[Collected data]
☆ ☆ ☆ ☆
-- ==== Sys2Proof/Tests/Slice0.lean ====
section
/-! SUPPORT. Tests, each a named theorem. Expected values come from spec/95_test_vectors.md (the vector's id stands before
the test) or from the rule cited; the witnesses show that the hypotheses of the obligations can be met. -/
open Sys2Proof Sys2Proof.Machine
namespace Sys2Proof.Tests

/-- A block of configuration CFG-SMALL (00_scope.md R11) right after reset. -/
def small : State := State.resetFor Config.cfgSmall

/-- The Engine part that most vectors name: `state(rot, req, sav | ...)`, everything else as after reset. -/
def engine (e : EngineState) (rot req sav : Word16) : State :=
  { small with state := e, rotation := rot, requestedRotation := req, savedRequestedRotation := sav }

/-- The next state, where there is one. -/
def after : Host.Outcome State Fault Refusal → Option State
  | .next t => some t
  | .fault _ => none
  | .refused _ => none

/-- What a refusing step answers. -/
def refusal : Host.Outcome State Fault Refusal → Option Refusal
  | .next _ => none
  | .fault _ => none
  | .refused r => some r

/-! ## WellFormed: an ill-formed term for each check, refused -/

theorem test_wf_fsample_range : (ScriptOp.fsample 1).wellFormed = true ∧ (ScriptOp.fsample 2).wellFormed = false := by decide
theorem test_wf_keyin_range : (ScriptOp.keyin 255).wellFormed = true ∧ (ScriptOp.keyin 256).wellFormed = false := by decide
theorem test_wf_setspd_range :
    (ScriptOp.setspd 65535).wellFormed = true ∧ (ScriptOp.setspd 65536).wellFormed = false := by decide
theorem test_wf_setdir_range : (ScriptOp.setdir 1).wellFormed = true ∧ (ScriptOp.setdir 2).wellFormed = false := by decide
theorem test_wf_pass_bit :
    (ScriptLine.pass 1 64 none).wellFormed = true ∧ (ScriptLine.pass 2 64 none).wellFormed = false := by decide
theorem test_wf_pass_key : (ScriptLine.pass 1 256 none).wellFormed = false := by decide
theorem test_wf_pass_bit_with_command : (ScriptLine.pass 2 64 (some .stop)).wellFormed = false := by decide
theorem test_wf_pass_key_with_command : (ScriptLine.pass 0 256 (some .stop)).wellFormed = false := by decide
theorem test_wf_pass_command_range :
    (ScriptLine.pass 0 0 (some (.setspd 7))).wellFormed = true ∧
      (ScriptLine.pass 0 0 (some (.setspd 65536))).wellFormed = false := by decide
theorem test_wf_pass_only_host_commands :
    (ScriptLine.pass 0 0 (some .nop)).wellFormed = false ∧ (ScriptLine.pass 0 0 (some .step)).wellFormed = false := by
  decide
theorem test_wf_line_op : (ScriptLine.op (.fsample 2)).wellFormed = false ∧ scriptWords (.op (.fsample 2)) = none := by
  decide
/-- Every operation as syntax is well-formed; the largest operands are. -/
theorem test_wf_instr :
    (Instr.fsample true).wellFormed ∧ (Instr.keyin 0xFF#8).wellFormed ∧ (Instr.setspd 0xFFFF#16).wellFormed := by decide

/-- The two configurations of 00_scope.md R11 are legal. -/
theorem test_reference_configs_legal : Config.cfgRef.legal ∧ Config.cfgSmall.legal := by decide
theorem test_config_speed_min : ¬ ({ Config.cfgSmall with speedMin := 0#16 } : Config).legal := by decide
theorem test_config_speed_order : ¬ ({ Config.cfgSmall with speedMin := 101#16 } : Config).legal := by decide
theorem test_config_speed_max :
    ({ Config.cfgSmall with speedMax := 10000#16 } : Config).legal ∧
      ¬ ({ Config.cfgSmall with speedMax := 10001#16 } : Config).legal := by decide
theorem test_config_window : ¬ ({ Config.cfgSmall with debounceMs := 0#16 } : Config).legal := by decide
theorem test_config_table :
    ¬ ({ Config.cfgSmall with commTable := { CommTable.default with entry5 := 0x1A#6 } } : Config).legal := by decide
theorem test_config_keys_distinct :
    ¬ ({ Config.cfgSmall with keys := { KeyCodes.default with esc := 0x08#8 } } : Config).legal := by decide
theorem test_config_keys_no_sentinel :
    ¬ ({ Config.cfgSmall with keys := { KeyCodes.default with esc := 0x00#8 } } : Config).legal ∧
      ¬ ({ Config.cfgSmall with keys := { KeyCodes.default with stop := 0xFF#8 } } : Config).legal := by decide

/-! ## Decoding: vectors W1 to W23 of 95_test_vectors.md 2.1 -/

theorem test_decode_nop : decode 0b0000_0000000000000000#20 = .op .nop := by decide
theorem test_decode_tick : decode 0b0001_0000000000000000#20 = .op .tick ∧ decode 0x1ABCD#20 = .op .tick := by decide
theorem test_decode_step : decode 0b0010_0000000000000000#20 = .op .step ∧ decode 0x2FFFF#20 = .op .step := by decide
theorem test_decode_out : decode 0b0011_0000000000000000#20 = .op .out := by decide
theorem test_decode_fsample :
    decode 0b0100_0000000000000000#20 = .op (.fsample false) ∧ decode 0b0100_0000000000000001#20 = .op (.fsample true) ∧
      decode 0x40003#20 = .op (.fsample true) ∧ decode 0x4FFFE#20 = .op (.fsample false) := by decide
theorem test_decode_keyin :
    decode 0b0101_0000000001000000#20 = .op (.keyin 0x40#8) ∧ decode 0x5FF40#20 = .op (.keyin 0x40#8) ∧
      decode 0x50140#20 = .op (.keyin 0x40#8) := by decide
theorem test_decode_start : decode 0b0110_0000000000000000#20 = .op .start := by decide
theorem test_decode_stop : decode 0b0111_0000000000000000#20 = .op .stop := by decide
theorem test_decode_setspd :
    decode 0b1000_0000000000010100#20 = .op (.setspd 20#16) ∧ decode 0x8FFFF#20 = .op (.setspd 65535#16) := by decide
theorem test_decode_setdir :
    decode 0b1001_0000000000000001#20 = .op (.setdir true) ∧ decode 0x9FFFE#20 = .op (.setdir false) := by decide
theorem test_decode_reserved :
    decode 0xA0000#20 = .reserved 0xA#4 ∧ decode 0xB1234#20 = .reserved 0xB#4 ∧ decode 0xC0000#20 = .reserved 0xC#4 ∧
      decode 0xD0000#20 = .reserved 0xD#4 ∧ decode 0xE0000#20 = .reserved 0xE#4 ∧ decode 0xFFFFF#20 = .reserved 0xF#4 := by
  decide
theorem test_decodeTableWord :
    decodeTableWord 24 0x80014 = some (.setspd 20#16) ∧ decodeTableWord 24 0xA0000 = none ∧
      decodeTableWord 24 0x100000 = none := by decide
/-- The words in the line tables of 95_test_vectors.md section 3, and a PASS with a command (R82). -/
theorem test_assemble :
    assemble "SETSPD 20 ; menu".toList = some [0x80014#20] ∧ assemble "KEYIN 0xFF".toList = some [0x500FF#20] ∧
      assemble "TICKS 2".toList = some [0x10000#20, 0x10000#20] ∧
      assemble "PASS 1, 0x40, SETDIR 1".toList =
        some [0x40001#20, 0x50040#20, 0x90001#20, 0x20000#20, 0x30000#20] := by decide
theorem test_assemble_refuses :
    assemble "KEYIN 256".toList = none ∧ assemble "PASS 0, 0, OUT".toList = none ∧ assemble "tick".toList = none := by
  decide
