-- ==== Sys2Proof/Machine/Cycle.lean ====
section
/-! DEFINITION. The steps of a cycle before execution (R130 to R138): poll, cycle count, delayed MD load, fetch and
pipeline advance, stall, next-instruction modify, history. -/

namespace Sys2Proof.Machine

/-- One poll of the devices behind a script: its first list of calls runs and is gone. -/
def pollCalls (script : List (List DevCall)) : List DevCall := script.headD []

/-- The I/O board and the disk are polled (R131). -/
def pollFast (s : State) : State := devCalls (pollCalls s.pollFast) { s with pollFast := s.pollFast.tail }

/-- The display and the network are polled where `cycles mod 65536 = 0` (R131). -/
def pollSlow (s : State) : State :=
  if s.cycles.toNat % 65536 = 0 then devCalls (pollCalls s.pollSlow) { s with pollSlow := s.pollSlow.tail } else s

/-- `Poll()` (R131, R373; log 21 for the order of the two polls). -/
def poll (s : State) : State := pollSlow (pollFast s)

/-- The cycle counter skips 0 when it wraps (R132). -/
def nextCycle (c : BitVec 32) : BitVec 32 := if c + 1 = 0 then 1 else c + 1

/-- The cycle is counted (R130). -/
def countCycle (s : State) : State := { s with cycles := nextCycle s.cycles }

/-- `DelayedMdLoad()` (R133). -/
def delayedMdLoad (s : State) : State :=
  if s.newMdDelay = 0 then s
  else if s.newMdDelay = 1 then { s with newMdDelay := 0, md := s.newMd }
  else { s with newMdDelay := 1 }

/-- `p1` moves into `p0` and a new word is fetched (R135). -/
def advancePipe (s : State) : State :=
  { s with p0 := s.p1, p0Pc := s.p1Pc, p1 := fetch s s.uPc, p1Pc := s.uPc, uPc := s.uPc + 1 }

/-- The stall: the word in `p0` is discarded and the pipeline moves once more (R136). -/
def stall (s : State) : State := if s.noExecNext then advancePipe { s with noExecNext := false } else s

/-- The bits the OA registers OR into the word (R137). -/
def oaBits (s : State) : Microword :=
  (if s.oaLoSet then s.oaLo.setWidth 48 else 0) ||| (if s.oaHiSet then s.oaHi.setWidth 48 <<< 26 else 0)

/-- Next-instruction modify (R137). -/
def mergeOa (s : State) : State := { s with p0 := s.p0 ||| oaBits s, oaLoSet := false, oaHiSet := false }

/-- The two diagnostic rings (R44, R138; log 17). -/
def recordHistory (s : State) : State :=
  { s with
    pcHistory := (s.p0Pc :: s.pcHistory).take s.pcHistoryDepth
    macroHistory := (Config.macroRecord s.freeCount :: s.macroHistory).take s.pcHistoryDepth
    freeCount := s.freeCount + 1 }

/-- Everything of a cycle before the NOP test (R130): afterwards `p0` is the word to execute. -/
def prepare (s : State) : State :=
  recordHistory (mergeOa (stall (advancePipe (delayedMdLoad (countCycle (poll s))))))

end Sys2Proof.Machine
end

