-- ==== Sys2Proof/Machine/Destinations.lean ====
section
/-! DEFINITION. Meanings. Words of the ALU and BYTE classes seen from their destination row (R301 to R323). A meaning covers every operation
that drives the output bus. -/

namespace Sys2Proof.Machine

/-- DEST.A (R301). -/
def execDestA (b24 : Bool) (addr : BitVec 10) (h : Head) (op : BusOp) (s : State) :
    Host.Outcome State Fault Refusal :=
  .next (runMicro ⟨h, .bus op (.a b24 addr)⟩ s)

/-- DEST.NONE (R304). -/
def execDestNone (ma : BitVec 5) (h : Head) (op : BusOp) (s : State) :
    Host.Outcome State Fault Refusal :=
  .next (runMicro ⟨h, .bus op (.fn .none ma)⟩ s)

/-- DEST.LC (R305). -/
def execDestLc (ma : BitVec 5) (h : Head) (op : BusOp) (s : State) :
    Host.Outcome State Fault Refusal :=
  .next (runMicro ⟨h, .bus op (.fn .lc ma)⟩ s)

/-- DEST.INTERRUPT-CONTROL (R306). -/
def execDestInterruptControl (ma : BitVec 5) (h : Head) (op : BusOp) (s : State) :
    Host.Outcome State Fault Refusal :=
  .next (runMicro ⟨h, .bus op (.fn .interruptControl ma)⟩ s)

/-- DEST.UNDEF.0o03 (R323): the M-memory capture alone (log 6). -/
def execDestUndef03 (ma : BitVec 5) (h : Head) (op : BusOp) (s : State) :
    Host.Outcome State Fault Refusal :=
  .next (runMicro ⟨h, .bus op (.fn .undef03 ma)⟩ s)

/-- DEST.UNDEF.0o04 (R323): the M-memory capture alone (log 6). -/
def execDestUndef04 (ma : BitVec 5) (h : Head) (op : BusOp) (s : State) :
    Host.Outcome State Fault Refusal :=
  .next (runMicro ⟨h, .bus op (.fn .undef04 ma)⟩ s)

/-- DEST.UNDEF.0o05 (R323): the M-memory capture alone (log 6). -/
def execDestUndef05 (ma : BitVec 5) (h : Head) (op : BusOp) (s : State) :
    Host.Outcome State Fault Refusal :=
  .next (runMicro ⟨h, .bus op (.fn .undef05 ma)⟩ s)

/-- DEST.UNDEF.0o06 (R323): the M-memory capture alone (log 6). -/
def execDestUndef06 (ma : BitVec 5) (h : Head) (op : BusOp) (s : State) :
    Host.Outcome State Fault Refusal :=
  .next (runMicro ⟨h, .bus op (.fn .undef06 ma)⟩ s)

/-- DEST.UNDEF.0o07 (R323): the M-memory capture alone (log 6). -/
def execDestUndef07 (ma : BitVec 5) (h : Head) (op : BusOp) (s : State) :
    Host.Outcome State Fault Refusal :=
  .next (runMicro ⟨h, .bus op (.fn .undef07 ma)⟩ s)

/-- DEST.PDL-BY-POINTER (R307). -/
def execDestPdlByPointer (ma : BitVec 5) (h : Head) (op : BusOp) (s : State) :
    Host.Outcome State Fault Refusal :=
  .next (runMicro ⟨h, .bus op (.fn .pdlByPointer ma)⟩ s)

/-- DEST.PDL-BY-POINTER-PUSH (R308). -/
def execDestPdlByPointerPush (ma : BitVec 5) (h : Head) (op : BusOp) (s : State) :
    Host.Outcome State Fault Refusal :=
  .next (runMicro ⟨h, .bus op (.fn .pdlByPointerPush ma)⟩ s)

/-- DEST.PDL-BY-INDEX (R309). -/
def execDestPdlByIndex (ma : BitVec 5) (h : Head) (op : BusOp) (s : State) :
    Host.Outcome State Fault Refusal :=
  .next (runMicro ⟨h, .bus op (.fn .pdlByIndex ma)⟩ s)

/-- DEST.PDL-INDEX (R310). -/
def execDestPdlIndex (ma : BitVec 5) (h : Head) (op : BusOp) (s : State) :
    Host.Outcome State Fault Refusal :=
  .next (runMicro ⟨h, .bus op (.fn .pdlIndex ma)⟩ s)

/-- DEST.PDL-POINTER (R311). -/
def execDestPdlPointer (ma : BitVec 5) (h : Head) (op : BusOp) (s : State) :
    Host.Outcome State Fault Refusal :=
  .next (runMicro ⟨h, .bus op (.fn .pdlPointer ma)⟩ s)

/-- DEST.SPC-PUSH (R312). -/
def execDestSpcPush (ma : BitVec 5) (h : Head) (op : BusOp) (s : State) :
    Host.Outcome State Fault Refusal :=
  .next (runMicro ⟨h, .bus op (.fn .spcPush ma)⟩ s)

/-- DEST.OA-LO (R313). -/
def execDestOaLo (ma : BitVec 5) (h : Head) (op : BusOp) (s : State) :
    Host.Outcome State Fault Refusal :=
  .next (runMicro ⟨h, .bus op (.fn .oaLo ma)⟩ s)

/-- DEST.OA-HI (R314). -/
def execDestOaHi (ma : BitVec 5) (h : Head) (op : BusOp) (s : State) :
    Host.Outcome State Fault Refusal :=
  .next (runMicro ⟨h, .bus op (.fn .oaHi ma)⟩ s)

/-- DEST.VMA (R315). -/
def execDestVma (ma : BitVec 5) (h : Head) (op : BusOp) (s : State) :
    Host.Outcome State Fault Refusal :=
  .next (runMicro ⟨h, .bus op (.fn .vma ma)⟩ s)

/-- DEST.VMA-START-READ (R316). -/
def execDestVmaStartRead (ma : BitVec 5) (h : Head) (op : BusOp) (s : State) :
    Host.Outcome State Fault Refusal :=
  .next (runMicro ⟨h, .bus op (.fn .vmaStartRead ma)⟩ s)

/-- DEST.VMA-START-WRITE (R317). -/
def execDestVmaStartWrite (ma : BitVec 5) (h : Head) (op : BusOp) (s : State) :
    Host.Outcome State Fault Refusal :=
  .next (runMicro ⟨h, .bus op (.fn .vmaStartWrite ma)⟩ s)

/-- DEST.VMA-WRITE-MAP (R318). -/
def execDestVmaWriteMap (ma : BitVec 5) (h : Head) (op : BusOp) (s : State) :
    Host.Outcome State Fault Refusal :=
  .next (runMicro ⟨h, .bus op (.fn .vmaWriteMap ma)⟩ s)

/-- DEST.UNDEF.0o24 (R323): the M-memory capture alone (log 6). -/
def execDestUndef24 (ma : BitVec 5) (h : Head) (op : BusOp) (s : State) :
    Host.Outcome State Fault Refusal :=
  .next (runMicro ⟨h, .bus op (.fn .undef24 ma)⟩ s)

/-- DEST.UNDEF.0o25 (R323): the M-memory capture alone (log 6). -/
def execDestUndef25 (ma : BitVec 5) (h : Head) (op : BusOp) (s : State) :
    Host.Outcome State Fault Refusal :=
  .next (runMicro ⟨h, .bus op (.fn .undef25 ma)⟩ s)

/-- DEST.UNDEF.0o26 (R323): the M-memory capture alone (log 6). -/
def execDestUndef26 (ma : BitVec 5) (h : Head) (op : BusOp) (s : State) :
    Host.Outcome State Fault Refusal :=
  .next (runMicro ⟨h, .bus op (.fn .undef26 ma)⟩ s)

/-- DEST.UNDEF.0o27 (R323): the M-memory capture alone (log 6). -/
def execDestUndef27 (ma : BitVec 5) (h : Head) (op : BusOp) (s : State) :
    Host.Outcome State Fault Refusal :=
  .next (runMicro ⟨h, .bus op (.fn .undef27 ma)⟩ s)

/-- DEST.MD (R319). -/
def execDestMd (ma : BitVec 5) (h : Head) (op : BusOp) (s : State) :
    Host.Outcome State Fault Refusal :=
  .next (runMicro ⟨h, .bus op (.fn .md ma)⟩ s)

/-- DEST.MD-START-READ (R320). -/
def execDestMdStartRead (ma : BitVec 5) (h : Head) (op : BusOp) (s : State) :
    Host.Outcome State Fault Refusal :=
  .next (runMicro ⟨h, .bus op (.fn .mdStartRead ma)⟩ s)

/-- DEST.MD-START-WRITE (R321). -/
def execDestMdStartWrite (ma : BitVec 5) (h : Head) (op : BusOp) (s : State) :
    Host.Outcome State Fault Refusal :=
  .next (runMicro ⟨h, .bus op (.fn .mdStartWrite ma)⟩ s)

/-- DEST.MD-WRITE-MAP (R322). -/
def execDestMdWriteMap (ma : BitVec 5) (h : Head) (op : BusOp) (s : State) :
    Host.Outcome State Fault Refusal :=
  .next (runMicro ⟨h, .bus op (.fn .mdWriteMap ma)⟩ s)

/-- DEST.UNDEF.0o34 (R323): the M-memory capture alone (log 6). -/
def execDestUndef34 (ma : BitVec 5) (h : Head) (op : BusOp) (s : State) :
    Host.Outcome State Fault Refusal :=
  .next (runMicro ⟨h, .bus op (.fn .undef34 ma)⟩ s)

/-- DEST.UNDEF.0o35 (R323): the M-memory capture alone (log 6). -/
def execDestUndef35 (ma : BitVec 5) (h : Head) (op : BusOp) (s : State) :
    Host.Outcome State Fault Refusal :=
  .next (runMicro ⟨h, .bus op (.fn .undef35 ma)⟩ s)

/-- DEST.UNDEF.0o36 (R323): the M-memory capture alone (log 6). -/
def execDestUndef36 (ma : BitVec 5) (h : Head) (op : BusOp) (s : State) :
    Host.Outcome State Fault Refusal :=
  .next (runMicro ⟨h, .bus op (.fn .undef36 ma)⟩ s)

/-- DEST.UNDEF.0o37 (R323): the M-memory capture alone (log 6). -/
def execDestUndef37 (ma : BitVec 5) (h : Head) (op : BusOp) (s : State) :
    Host.Outcome State Fault Refusal :=
  .next (runMicro ⟨h, .bus op (.fn .undef37 ma)⟩ s)

/-- DEST.UNDEF.RESERVED-BIT (R323): the M-memory capture alone (log 6). -/
def execDestReserved (fd : BitVec 5) (ma : BitVec 5) (h : Head) (op : BusOp) (s : State) :
    Host.Outcome State Fault Refusal :=
  .next (runMicro ⟨h, .bus op (.reserved fd ma)⟩ s)

end Sys2Proof.Machine
end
☆ ☆ ☆ ☆
→ **Your task**: Check each line of the records above, and copy those that hold the word "speedMax".

→ **Output of the task**:
    ({ Config.cfgSmall with speedMax := 10000#16 } : Config).legal ∧
      ¬ ({ Config.cfgSmall with speedMax := 10001#16 } : Config).legal := by decide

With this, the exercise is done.